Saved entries

=======

/-- Clears a unit for its slice, and takes it out of service (R718, R727, R728). -/
def holdUnit (test : Nat) (u : UnitRef) (s : State) : State :=
  match u.kind with
  | .sampler => match samplerOf s u with
    | some q => if spareSamplerFree s then
        { s with serve := { s.serve with samplers := tabSet Sampler.init s.serve.samplers q.1 { q.2 with phys := some 4 } } }
      else s
    | none => s
  | .video =>
    let v := tabGet VEngine.init s.video.engines u.slot
    let t := { s with video := { s.video with
      engines := tabSet VEngine.init s.video.engines u.slot { v with selftest := true, inService := false, ctx := none } } }
    if v.inService then
      match videoStandIn s with
      | some k => { t with video := { t.video with engines := tabMod VEngine.init t.video.engines k fun w => { w with inService := true } } }
      | none => t
    else t
  | .flat => if restoreBase s = u.slot then setFlat u.slot { flatOf s u.slot with test := true } s else beginFlatTest u.slot s
  | _ => wipeUnit test true u s

/-- BIST_SLICE_START (R705 to R707, R712 to R718, R723 to R728). -/
def sliceStart (x : Slice) (s : State) : State :=
  if x.planned then
    match plannedEntry s x with
    | none => s
    | some e =>
      if !sliceReady s x then s
      else
        let s := if isQueued s x.entryIndex then setEntry x.entryIndex (.running 0xFF) s else s
        let s := { s with energy := { s.energy with ran := s.energy.ran ++ [(⟨0, 4, creditOf x.unit, ePredUj e, 0⟩ : Ran)] } }
        holdUnit x.test x.unit { s with bist := { s.bist with
          queue := s.bist.queue.filter (· ≠ x.entryIndex)
          running := s.bist.running ++ [⟨x, s.beat.num, s.beat.phaseUs, creditOf x.unit⟩] } }
  else if sliceReady s x then
    holdUnit x.test x.unit { s with bist := { s.bist with
      running := s.bist.running ++ [⟨x, s.beat.num, s.beat.phaseUs, creditOf x.unit⟩] } }
  else s

/-- BIST_SLICE_START (R715). -/
def execBistSliceStart (x : Slice) (s : State) : Res :=
  need (sliceName x.unit) (.next (if s.beat.started then sliceStart x s else s))

/-! ### Results -/

/-- Slices of a unit's full test (R734). -/
def fullTest (u : UnitRef) : Nat :=
  match u.kind with | .engine => 36 | .stagehand => 8 | .sampler => 3 | .walker => 2 | .video => 7 | _ => 1

/-- Units that a complete pass covers (BIST_LAST_CYCLE_MS). -/
def passUnits (s : State) : List UnitRef :=
  ((List.range 4).flatMap fun c => (clusterUnits c).filter (unitFitted s)) ++
    ((List.range 5).filter fun p => !s.serve.samplersOut.contains p).map samplerRef ++
    ((List.range 5).filter fun k => !(tabGet VEngine.init s.video.engines k).failed).map (fun k => (⟨.video, 0, k⟩ : UnitRef)) ++
    (List.range 3).map (fun k => (⟨.walker, 0, k⟩ : UnitRef)) ++
    ((List.range 128).filter fun f => !(flatOf s f).retired).map (fun f => (⟨.flat, 0, f⟩ : UnitRef)) ++
    (List.range 8).map fun m => (⟨.phy, 0, m⟩ : UnitRef)

/-- The slices of a unit that have passed since its last complete pass. -/
def passedOf (s : State) (u : UnitRef) : List (Nat × Nat) :=
  match s.bist.passed.find? fun q => q.1 = u with | some q => q.2 | none => []

/-- Notes a passed slice: the share covered, in ‰, with this slice (R731). A full test begins anew once it is complete. -/
def notePass (x : Slice) (s : State) : State × Nat :=
  let old := passedOf s x.unit
  let xs := if old.contains (x.test, x.slice) then old else (x.test, x.slice) :: old
  let full := xs.length ≥ fullTest x.unit
  let rest := s.bist.passed.filter fun q => q.1 ≠ x.unit
  let done := if full && !s.bist.done.contains x.unit then x.unit :: s.bist.done else s.bist.done
  let s := { s with bist := { s.bist with passed := if full then rest else (x.unit, xs) :: rest, done := done } }
  let s := if (passUnits s).all s.bist.done.contains then
      { s with bist := { s.bist with
        lastCycleMs := (s.time - s.bist.cycleStartUs) / 1000, cycleStartUs := s.time, done := [] } }
    else s
  (s, min 1000 (1000 * xs.length / fullTest x.unit))

/-- The share covered, without a further pass. -/
def coverOf (s : State) (u : UnitRef) : Nat := min 1000 (1000 * (passedOf s u).length / fullTest u)

/-- Consecutive aborts of a slice. -/
def abortsOf (s : State) (x : Slice) : Nat :=
  match s.bist.aborts.find? fun q => sameSlice q.1 x with | some q => q.2 | none => 0

def setAborts (x : Slice) (n : Nat) (s : State) : State :=
  let rest := s.bist.aborts.filter fun q => !sameSlice q.1 x
  { s with bist := { s.bist with aborts := if n = 0 then rest else (x, n) :: rest } }

/-- Writes a result record (R731). -/
def writeResult (r : Running) (outcome cover durNs : Nat) (detail : Word) (s : State) : State :=
  let rec_ : BistRecord := ⟨r.beat, r.phase, unitCode r.x.unit, r.x.test, r.x.slice, outcome, abortsOf s r.x, cover, durNs, detail⟩
  { s with bist := { s.bist with
      ring := tabSet none s.bist.ring (s.bist.head.toNat % 256) (some rec_), head := s.bist.head + 1 } }

/-- Restores a flat under test from its copy (R721, R724). -/
def restoreFlat (f : Nat) (s : State) : State :=
  if s.flies.testCopy = some f then
    let src := restoreBase s
    let bytes := tabRead 0#8 s.flies.mem (65536 * src) 65536
    setFlat f { flatOf s f with test := false } { s with flies := { s.flies with
      mem := tabWrite 0#8 s.flies.mem (65536 * f) bytes, testCopy := none } }
  else setFlat f { flatOf s f with test := false } s

/-- A unit is cleared again and returned (R719); a stand-in ends (R727, R728). -/
def freeUnit (test : Nat) (u : UnitRef) (s : State) : State :=
  match u.kind with
  | .sampler =>
    if u.slot = 4 then s
    else
      let q := tabGet Sampler.init s.serve.samplers u.cluster
      if q.phys = some 4 && (inventory s).sampler.getD 4 0xFF = 0xFE then
        { s with serve := { s.serve with samplers := tabSet Sampler.init s.serve.samplers u.cluster { q with phys := some u.cluster } } }
      else s
  | .video =>
    let v := tabGet VEngine.init s.video.engines u.slot
    let back := !v.spare
    let t := { s with video := { s.video with
      engines := tabSet VEngine.init s.video.engines u.slot { v with selftest := false, inService := back && !v.failed } } }
    if back then
      { t with video := { t.video with
          engines := tabMap VEngine.init (fun _ w => if w.spare then { w with inService := false } else w) t.video.engines } }
    else t
  | .flat => restoreFlat u.slot s
  | _ => wipeUnit test false u s

/-- A credit pays for a slice's measured duration (R715). -/
def payCredit (r : Running) (durNs : Nat) (s : State) : State :=
  if usesCredit r.x.test then
    { s with bist := { s.bist with credits := tabMod 0 s.bist.credits r.credit fun c => c - 1000 * durNs } }
  else s

/-- Takes a slice off those that run; its entry has ended. -/
def endSlice (r : Running) (durNs : Nat) (retired : Bool) (s : State) : State :=
  let s := { s with bist := { s.bist with running := s.bist.running.filter fun y => y.x ≠ r.x } }
  let s := if r.x.planned && r.beat = s.beat.num then setEntry r.x.entryIndex (if retired then .retired else .cut) s else s
  freeUnit r.x.test r.x.unit (payCredit r durNs s)

/-- A SELFTEST record (R733). -/
def logSelftest (x : Slice) (action : Nat) (s : State) : State :=
  logEvent { evBase s 11 x.test action with unit := unitCode x.unit } s

/-- A second failure retires the unit (R240, R733, R819). -/
def failUnit (x : Slice) (s : State) : State :=
  let s := logSelftest x 7 s
  let s := { s with bist := { s.bist with recheck := s.bist.recheck.filter fun q => q.1.unit ≠ x.unit } }
  match x.unit.kind with
  | .engine => retireUnit x.unit s
  | .stagehand => retireUnit x.unit s
  | .sampler => retireUnit x.unit s
  | .video => videoOut x.unit.slot s
  | .walker =>
    let s := persist (fun v => { v with walker := fitSeg [x.unit.slot] 0 3 v.walker }) s
    { s with serve := { s.serve with walkers := ((inventory s).walker.filter (· < 2)).length } }
  | _ => s

/-- What a failed slice does (R733). A flat is retired at the next edge (R240); a sensor is excluded (R819). -/
def sliceFailed (x : Slice) (s : State) : State :=
  let s := bump 0xE0044 s
  let s := if x.test = 0x10 then { s with
      pair := { s.pair with selfOwn := if s.pair.selfOwn = .planned then .failed else s.pair.selfOwn }
      upd := { s.upd with trialBlocked := true } } else s
  match x.unit.kind with
  | .flat => logSelftest x 7 (setFlat x.unit.slot { flatOf s x.unit.slot with pending := true } s)
  | .clock =>
    if x.test = 6 && !s.therm.excluded.contains x.unit.slot then
      logTherm 6 0 (unitCode x.unit) { s with
        therm := { s.therm with excluded := x.unit.slot :: s.therm.excluded }
        bist := { s.bist with sensorsOut := x.unit.slot :: s.bist.sensorsOut } }
    else if s.bist.sensorsOut.contains x.unit.slot then s
    else { s with bist := { s.bist with sensorsOut := x.unit.slot :: s.bist.sensorsOut } }
  | _ =>
    if unitDoubted s x.unit then failUnit x s
    else { s with bist := { s.bist with recheck := (x, s.beat.num) :: s.bist.recheck } }

/-- What a passed slice does: a unit that was left out returns (R733), and a sensor is believed again (R819). -/
def slicePassed (x : Slice) (s : State) : State :=
  let s := bump 0xE0040 s
  let s := if x.unit.kind = .clock && x.test ≥ 6 then { s with
      therm := if x.test = 6 then { s.therm with excluded := s.therm.excluded.filter (· ≠ x.unit.slot) } else s.therm
      bist := { s.bist with sensorsOut := s.bist.sensorsOut.filter (· ≠ x.unit.slot) } } else s
  let s := if x.test = 0x10 && x.unit.kind = .engine && s.pair.selfOwn = .planned then
      { s with pair := { s.pair with selfParts := (9 * x.unit.cluster + x.unit.slot, x.slice) :: s.pair.selfParts } }
    else s
  if s.bist.recheck.any fun q => sameSlice q.1 x then
    logSelftest x 0 { s with bist := { s.bist with recheck := s.bist.recheck.filter fun q => !sameSlice q.1 x } }
  else s

/-- The end of a slice (R715, R719, R731, R733). -/
def sliceEnd (r : Running) (pass : Bool) (durNs : Nat) (detail : Word) (s : State) : State :=
  let c := if pass then notePass r.x s else (s, coverOf s r.x.unit)
  let s := writeResult r (if pass then 0 else 1) c.2 durNs (if pass then 0 else detail) c.1
  let s := setAborts r.x 0 (endSlice r durNs true s)
  let s := { s with bist := { s.bist with requeue := s.bist.requeue.filter fun q => !sameSlice q.1 r.x } }
  if pass then slicePassed r.x s else sliceFailed r.x s

/-- The slice that runs on a unit. -/
def runningOn (s : State) (u : UnitRef) : Option Running := s.bist.running.find? fun r => r.x.unit = u

/-- Whether a slice can have taken that long (R709). -/
def durationOk (test durNs : Nat) : Bool := !usesCredit test || durNs ≤ 200000

/-- BIST_SLICE_END (R709, R731, R733). -/
def execBistSliceEnd (unit : UnitRef) (pass : Bool) (durNs : Nat) (detail : Word) (s : State) : Res :=
  need (sliceName unit) (.next (match runningOn s unit with
    | some r => if durationOk r.x.test durNs then sliceEnd r pass durNs detail s else s
    | none => s))

/-- OUTCOME of an abort (R726, R731). -/
def abortCode : AbortTrigger → Nat
  | .service => 2 | .limit => 3 | .edge => 4 | .reset => 5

=======

• REQUIREMENT:
Looking back over the data above, restate word for word the lines that begin at the line with "duration (R715). -/" and end at the line with "if usesCredit r.x.test then", inclusive.

• THE COMPLETED TASK:
/-- A credit pays for a slice's measured duration (R715). -/
def payCredit (r : Running) (durNs : Nat) (s : State) : State :=
  if usesCredit r.x.test then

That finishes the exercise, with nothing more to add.